Амалия не рассказала Роберту о власянице: он теперь редко бывал в их доме, а бывая, предпочитал не оставаться с ней наедине, да и власяницу Мами больше не надевала. Однако доктору она рассказала об этом. Пожилой джентльмен рассеянно покачал головой, пощипывая свои бакенбарды, но ничего не сказал в ответ. Его приятно удивило заметное со дня последнего визита улучшение состояния пациентки, хотя в целом, он считал, результаты могли быть лучше. Жара, отвратительная влажность вкупе с комарами, мухами и вечной духотой затрудняли выздоровление. По его мнению, старой леди следовало бы сменить климат, уехать к морю, на свежий воздух, подальше от неприятных воспоминаний. Смена впечатлений помогла бы ей скорее избавиться от горестных воспоминаний о сыне.
Не кто иной, как Чарльз, вошедший в этот момент с бокалом вина для доброго доктора, предложил поехать на остров Дернир.
— Хозяйка всегда любила бывать там и всегда чувствовала себя счастливой, — заметил он кстати. — ЕЙ, наверное, будет приятно услышать, что она уже может, как и в прошлые годы, поехать к морю.
Доктор объявил, что устами дворецкого глаголет истина, и предложение было принято.
Сборы полуинвалида в дальнее путешествие — дело непростое. Один список необходимых вещей занял несколько страниц. Но была еще одна трудность: для поездки требовался сопровождающий.
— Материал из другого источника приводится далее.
-- ==== Sys2Proof/Proofs/ResetState.lean ====
section
/-! The package at power-on (R24, R41, R139, R237, R375, R383): O60. -/

namespace Sys2Proof.Machine

/-! ### Every table is empty at power-on, and what none lists stands at its reset value -/

theorem State.tile_reset (t : Nat) : State.reset.tile t = {} := rfl
theorem State.ctxAt_reset (c : Nat) : State.reset.ctxAt c = {} := rfl
theorem State.die_reset (d : Nat) : State.reset.die d = {} := rfl
theorem State.node?_reset (n : Nat) : State.reset.node? n = none := rfl
theorem State.reset_ok : State.reset.ok := ⟨rfl, .nil, .nil⟩

/-- Settles O60: the tables of the package at power-on are empty. -/
theorem resetState : Obligations.ResetState := by
  refine ⟨State.reset_ok, rfl, rfl, rfl, rfl, fun c => ?_, fun t => ?_, fun d => ?_, State.node?_reset⟩
  · rw [State.ctxAt_reset]; exact ⟨rfl, rfl, rfl, rfl⟩
  · rw [State.tile_reset]; exact ⟨rfl, rfl, rfl, rfl⟩
  · rw [State.die_reset]; exact ⟨rfl, rfl⟩

end Sys2Proof.Machine
end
— Наверное, я не смогу, — сказал Джордж.
Они сидели на галерее перед обедом, когда жара начинала потихоньку спадать, оставляя мягкий, чуть-чуть влажный теплый воздух, который безраздельно правил до самой ночи, и только ветер да писк комара могли нарушить этот покой.
— А я думала, что вам хочется побывать на побережье, — заметила Амалия, не ожидавшая трудностей с этой стороны. — Это так не похоже на Англию.
— При других обстоятельствах я бы с удовольствием, — сказал Джордж, — но как оставить без присмотра кустарники? Вы же не на один день едете, а пробудете там несколько недель. А растения нельзя и на день оставить без подкормки и специальной поливки.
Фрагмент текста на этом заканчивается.